__ACTION ITEM__: There is one span to output from the data below: the lines starting at the line with "bytes so far. -/" and ending at the line with "dropped : Bool := false". Output it exactly, ends included, nothing more.

PROVIDED DATA START

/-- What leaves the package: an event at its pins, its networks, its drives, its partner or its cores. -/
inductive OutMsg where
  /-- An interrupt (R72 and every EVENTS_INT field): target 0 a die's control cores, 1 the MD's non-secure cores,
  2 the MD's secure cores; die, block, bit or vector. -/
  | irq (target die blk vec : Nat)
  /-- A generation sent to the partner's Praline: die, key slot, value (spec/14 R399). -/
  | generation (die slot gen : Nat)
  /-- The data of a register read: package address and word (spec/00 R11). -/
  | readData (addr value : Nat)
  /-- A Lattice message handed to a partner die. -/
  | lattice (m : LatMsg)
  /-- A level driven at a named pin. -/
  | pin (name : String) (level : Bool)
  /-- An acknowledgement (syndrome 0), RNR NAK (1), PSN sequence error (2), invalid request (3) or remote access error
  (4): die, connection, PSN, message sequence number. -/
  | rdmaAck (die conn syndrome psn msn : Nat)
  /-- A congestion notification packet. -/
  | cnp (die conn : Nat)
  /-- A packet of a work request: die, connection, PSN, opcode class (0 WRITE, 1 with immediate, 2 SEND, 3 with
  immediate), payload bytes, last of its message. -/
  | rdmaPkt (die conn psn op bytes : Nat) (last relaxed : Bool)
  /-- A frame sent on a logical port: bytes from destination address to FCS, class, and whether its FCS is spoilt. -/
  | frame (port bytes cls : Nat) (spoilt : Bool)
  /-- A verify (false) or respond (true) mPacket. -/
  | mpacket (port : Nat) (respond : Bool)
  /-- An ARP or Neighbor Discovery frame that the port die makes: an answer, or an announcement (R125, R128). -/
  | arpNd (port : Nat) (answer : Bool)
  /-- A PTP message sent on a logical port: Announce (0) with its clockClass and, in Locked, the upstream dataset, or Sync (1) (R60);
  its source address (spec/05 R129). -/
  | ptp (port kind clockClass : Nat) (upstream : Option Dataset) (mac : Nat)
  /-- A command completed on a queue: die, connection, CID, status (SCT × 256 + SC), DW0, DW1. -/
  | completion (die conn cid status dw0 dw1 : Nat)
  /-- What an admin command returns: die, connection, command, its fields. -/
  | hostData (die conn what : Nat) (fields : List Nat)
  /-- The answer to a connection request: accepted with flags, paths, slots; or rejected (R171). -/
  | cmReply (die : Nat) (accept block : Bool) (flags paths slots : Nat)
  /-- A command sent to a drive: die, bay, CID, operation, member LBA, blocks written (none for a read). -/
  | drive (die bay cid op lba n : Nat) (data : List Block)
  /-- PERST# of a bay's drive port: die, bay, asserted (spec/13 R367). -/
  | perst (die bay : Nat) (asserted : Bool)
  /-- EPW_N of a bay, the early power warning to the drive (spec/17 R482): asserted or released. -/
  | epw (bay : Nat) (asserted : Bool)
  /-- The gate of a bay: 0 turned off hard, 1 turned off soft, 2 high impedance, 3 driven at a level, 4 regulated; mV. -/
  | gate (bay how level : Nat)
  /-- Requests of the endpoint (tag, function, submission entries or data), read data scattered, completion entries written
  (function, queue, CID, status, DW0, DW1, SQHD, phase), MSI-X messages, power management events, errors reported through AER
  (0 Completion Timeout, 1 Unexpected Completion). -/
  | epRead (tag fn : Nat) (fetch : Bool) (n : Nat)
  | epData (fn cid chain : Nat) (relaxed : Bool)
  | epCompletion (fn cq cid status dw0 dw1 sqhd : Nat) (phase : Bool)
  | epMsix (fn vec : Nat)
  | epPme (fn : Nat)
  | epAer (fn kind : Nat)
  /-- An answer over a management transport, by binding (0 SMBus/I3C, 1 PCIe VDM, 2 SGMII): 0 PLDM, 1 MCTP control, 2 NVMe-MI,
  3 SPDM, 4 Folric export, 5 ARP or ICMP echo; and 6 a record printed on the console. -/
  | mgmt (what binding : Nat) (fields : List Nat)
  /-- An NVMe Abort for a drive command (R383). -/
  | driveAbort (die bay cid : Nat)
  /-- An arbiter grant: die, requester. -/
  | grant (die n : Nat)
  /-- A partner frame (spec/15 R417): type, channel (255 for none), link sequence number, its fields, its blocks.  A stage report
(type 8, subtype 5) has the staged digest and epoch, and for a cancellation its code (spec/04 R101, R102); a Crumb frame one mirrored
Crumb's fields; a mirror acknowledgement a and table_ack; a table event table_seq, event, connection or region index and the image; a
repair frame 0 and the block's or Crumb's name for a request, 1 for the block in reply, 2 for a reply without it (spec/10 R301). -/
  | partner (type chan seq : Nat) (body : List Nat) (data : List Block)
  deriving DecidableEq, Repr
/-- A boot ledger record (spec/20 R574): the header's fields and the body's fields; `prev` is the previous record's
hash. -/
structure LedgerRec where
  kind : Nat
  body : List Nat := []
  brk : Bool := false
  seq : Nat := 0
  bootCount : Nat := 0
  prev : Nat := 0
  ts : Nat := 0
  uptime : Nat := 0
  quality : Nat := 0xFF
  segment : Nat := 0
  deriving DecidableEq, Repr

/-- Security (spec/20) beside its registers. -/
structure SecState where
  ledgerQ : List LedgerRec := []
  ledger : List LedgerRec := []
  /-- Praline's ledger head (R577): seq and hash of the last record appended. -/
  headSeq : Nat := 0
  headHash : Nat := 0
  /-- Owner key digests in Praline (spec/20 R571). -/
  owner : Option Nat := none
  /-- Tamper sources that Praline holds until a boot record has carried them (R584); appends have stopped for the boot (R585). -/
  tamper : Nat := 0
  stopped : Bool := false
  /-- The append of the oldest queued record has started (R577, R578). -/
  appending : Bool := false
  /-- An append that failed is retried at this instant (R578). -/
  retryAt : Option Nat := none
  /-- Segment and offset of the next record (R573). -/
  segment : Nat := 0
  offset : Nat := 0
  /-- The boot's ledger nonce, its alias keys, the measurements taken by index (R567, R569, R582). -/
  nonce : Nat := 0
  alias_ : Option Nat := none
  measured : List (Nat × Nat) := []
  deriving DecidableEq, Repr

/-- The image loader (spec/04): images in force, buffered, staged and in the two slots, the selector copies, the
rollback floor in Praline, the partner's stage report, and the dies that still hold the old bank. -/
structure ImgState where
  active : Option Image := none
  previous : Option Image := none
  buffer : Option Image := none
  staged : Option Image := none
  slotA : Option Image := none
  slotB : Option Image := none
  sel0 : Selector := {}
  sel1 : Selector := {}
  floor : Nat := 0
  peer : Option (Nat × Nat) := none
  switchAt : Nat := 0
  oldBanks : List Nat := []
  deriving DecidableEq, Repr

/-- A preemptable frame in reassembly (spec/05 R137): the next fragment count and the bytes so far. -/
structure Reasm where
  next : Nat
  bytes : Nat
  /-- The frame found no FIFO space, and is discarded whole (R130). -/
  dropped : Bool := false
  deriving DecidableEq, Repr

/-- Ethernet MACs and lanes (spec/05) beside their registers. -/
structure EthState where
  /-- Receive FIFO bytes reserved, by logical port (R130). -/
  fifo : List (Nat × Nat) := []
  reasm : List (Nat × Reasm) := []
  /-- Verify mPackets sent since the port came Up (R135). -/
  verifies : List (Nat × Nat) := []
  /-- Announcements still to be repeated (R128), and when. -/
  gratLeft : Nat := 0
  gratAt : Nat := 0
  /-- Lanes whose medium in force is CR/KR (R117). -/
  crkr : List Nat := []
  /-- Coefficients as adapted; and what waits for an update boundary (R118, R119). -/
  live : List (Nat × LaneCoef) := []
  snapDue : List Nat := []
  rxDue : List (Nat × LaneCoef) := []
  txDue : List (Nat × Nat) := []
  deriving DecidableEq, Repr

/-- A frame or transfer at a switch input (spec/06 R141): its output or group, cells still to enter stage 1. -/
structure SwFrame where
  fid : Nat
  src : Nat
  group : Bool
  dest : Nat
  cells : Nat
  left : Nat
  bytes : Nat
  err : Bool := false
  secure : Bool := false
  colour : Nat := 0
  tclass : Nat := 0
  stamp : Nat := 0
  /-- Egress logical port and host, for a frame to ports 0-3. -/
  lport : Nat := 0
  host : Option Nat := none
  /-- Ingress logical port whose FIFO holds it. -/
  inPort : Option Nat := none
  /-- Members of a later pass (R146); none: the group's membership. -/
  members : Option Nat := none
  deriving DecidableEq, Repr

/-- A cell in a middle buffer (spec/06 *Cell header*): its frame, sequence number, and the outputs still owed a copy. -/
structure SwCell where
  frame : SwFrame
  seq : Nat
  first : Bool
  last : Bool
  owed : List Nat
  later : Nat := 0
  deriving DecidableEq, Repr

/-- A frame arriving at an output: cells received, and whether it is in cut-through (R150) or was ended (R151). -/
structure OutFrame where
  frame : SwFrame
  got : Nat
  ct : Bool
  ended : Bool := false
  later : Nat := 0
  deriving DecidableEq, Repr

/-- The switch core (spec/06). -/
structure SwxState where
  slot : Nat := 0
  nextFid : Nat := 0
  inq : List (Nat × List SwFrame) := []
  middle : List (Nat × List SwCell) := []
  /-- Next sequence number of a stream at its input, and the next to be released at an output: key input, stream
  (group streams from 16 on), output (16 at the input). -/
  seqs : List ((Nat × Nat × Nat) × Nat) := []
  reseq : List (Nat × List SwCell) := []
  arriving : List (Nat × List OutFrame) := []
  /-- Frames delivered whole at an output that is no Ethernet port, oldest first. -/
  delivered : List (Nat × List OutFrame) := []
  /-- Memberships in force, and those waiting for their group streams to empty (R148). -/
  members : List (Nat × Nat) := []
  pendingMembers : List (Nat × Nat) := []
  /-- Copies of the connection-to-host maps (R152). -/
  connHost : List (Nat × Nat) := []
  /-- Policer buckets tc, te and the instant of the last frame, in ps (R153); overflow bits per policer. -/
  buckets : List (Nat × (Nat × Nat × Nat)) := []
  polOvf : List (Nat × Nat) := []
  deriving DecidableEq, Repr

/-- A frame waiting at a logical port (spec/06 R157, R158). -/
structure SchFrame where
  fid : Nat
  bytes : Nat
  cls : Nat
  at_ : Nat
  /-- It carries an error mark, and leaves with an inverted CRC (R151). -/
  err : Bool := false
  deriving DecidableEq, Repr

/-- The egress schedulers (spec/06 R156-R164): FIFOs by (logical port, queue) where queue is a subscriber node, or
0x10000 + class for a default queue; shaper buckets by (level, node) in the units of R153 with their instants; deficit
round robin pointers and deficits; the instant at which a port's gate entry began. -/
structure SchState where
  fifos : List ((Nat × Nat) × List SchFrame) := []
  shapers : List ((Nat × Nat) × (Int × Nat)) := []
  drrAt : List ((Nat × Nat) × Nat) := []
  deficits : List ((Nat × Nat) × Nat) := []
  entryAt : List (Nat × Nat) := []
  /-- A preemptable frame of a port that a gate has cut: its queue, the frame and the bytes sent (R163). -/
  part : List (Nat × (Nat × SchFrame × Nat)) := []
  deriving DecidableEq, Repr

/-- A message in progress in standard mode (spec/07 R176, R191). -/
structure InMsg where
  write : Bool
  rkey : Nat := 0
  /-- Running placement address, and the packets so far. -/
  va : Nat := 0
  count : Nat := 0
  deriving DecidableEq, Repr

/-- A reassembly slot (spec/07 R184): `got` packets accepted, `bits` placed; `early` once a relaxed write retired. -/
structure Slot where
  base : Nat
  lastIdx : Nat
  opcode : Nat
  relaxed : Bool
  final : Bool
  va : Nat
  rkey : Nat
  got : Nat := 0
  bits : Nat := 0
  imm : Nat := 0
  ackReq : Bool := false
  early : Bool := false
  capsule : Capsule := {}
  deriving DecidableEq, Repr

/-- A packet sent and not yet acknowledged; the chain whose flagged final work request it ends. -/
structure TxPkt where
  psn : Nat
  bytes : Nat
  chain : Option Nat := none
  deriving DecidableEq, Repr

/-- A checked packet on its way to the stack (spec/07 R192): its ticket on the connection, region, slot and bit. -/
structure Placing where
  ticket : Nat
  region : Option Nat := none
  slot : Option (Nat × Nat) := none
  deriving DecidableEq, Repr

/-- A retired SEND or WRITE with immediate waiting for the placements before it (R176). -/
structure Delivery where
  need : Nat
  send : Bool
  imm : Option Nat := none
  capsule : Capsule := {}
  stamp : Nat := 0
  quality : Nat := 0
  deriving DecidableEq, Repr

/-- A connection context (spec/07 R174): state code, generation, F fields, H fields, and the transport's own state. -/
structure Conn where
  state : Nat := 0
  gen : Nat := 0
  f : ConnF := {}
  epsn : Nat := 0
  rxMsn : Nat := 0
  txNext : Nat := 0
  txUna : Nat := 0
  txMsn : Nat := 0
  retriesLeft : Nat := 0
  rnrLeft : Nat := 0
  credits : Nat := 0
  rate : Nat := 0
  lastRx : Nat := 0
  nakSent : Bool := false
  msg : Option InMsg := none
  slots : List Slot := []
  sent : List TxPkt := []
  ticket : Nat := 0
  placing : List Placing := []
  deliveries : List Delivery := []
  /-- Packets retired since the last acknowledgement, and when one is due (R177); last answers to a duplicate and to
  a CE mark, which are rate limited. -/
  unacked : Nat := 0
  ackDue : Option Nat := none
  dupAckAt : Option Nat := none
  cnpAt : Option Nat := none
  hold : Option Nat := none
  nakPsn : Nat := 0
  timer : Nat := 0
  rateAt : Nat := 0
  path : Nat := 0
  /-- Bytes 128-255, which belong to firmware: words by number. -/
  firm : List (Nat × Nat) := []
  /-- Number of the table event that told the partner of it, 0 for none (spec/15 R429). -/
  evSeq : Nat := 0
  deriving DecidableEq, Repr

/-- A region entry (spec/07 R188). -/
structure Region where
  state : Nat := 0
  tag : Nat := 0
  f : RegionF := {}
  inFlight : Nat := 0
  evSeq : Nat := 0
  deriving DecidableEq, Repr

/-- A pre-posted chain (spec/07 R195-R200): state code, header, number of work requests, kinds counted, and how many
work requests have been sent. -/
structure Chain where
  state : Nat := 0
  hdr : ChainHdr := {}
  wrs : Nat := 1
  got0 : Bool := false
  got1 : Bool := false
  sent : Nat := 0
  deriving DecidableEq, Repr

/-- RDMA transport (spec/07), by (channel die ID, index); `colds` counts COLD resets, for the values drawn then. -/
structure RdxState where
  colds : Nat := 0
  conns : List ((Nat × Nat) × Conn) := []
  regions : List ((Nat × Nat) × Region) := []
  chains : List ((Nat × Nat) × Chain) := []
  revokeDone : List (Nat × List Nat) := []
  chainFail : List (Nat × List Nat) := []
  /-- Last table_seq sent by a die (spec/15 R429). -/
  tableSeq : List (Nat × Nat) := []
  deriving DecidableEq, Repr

PROVIDED DATA END

__RESULT FOR THIS EXERCISE__:
/-- A preemptable frame in reassembly (spec/05 R137): the next fragment count and the bytes so far. -/
structure Reasm where
  next : Nat
  bytes : Nat
  /-- The frame found no FIFO space, and is discarded whole (R130). -/
  dropped : Bool := false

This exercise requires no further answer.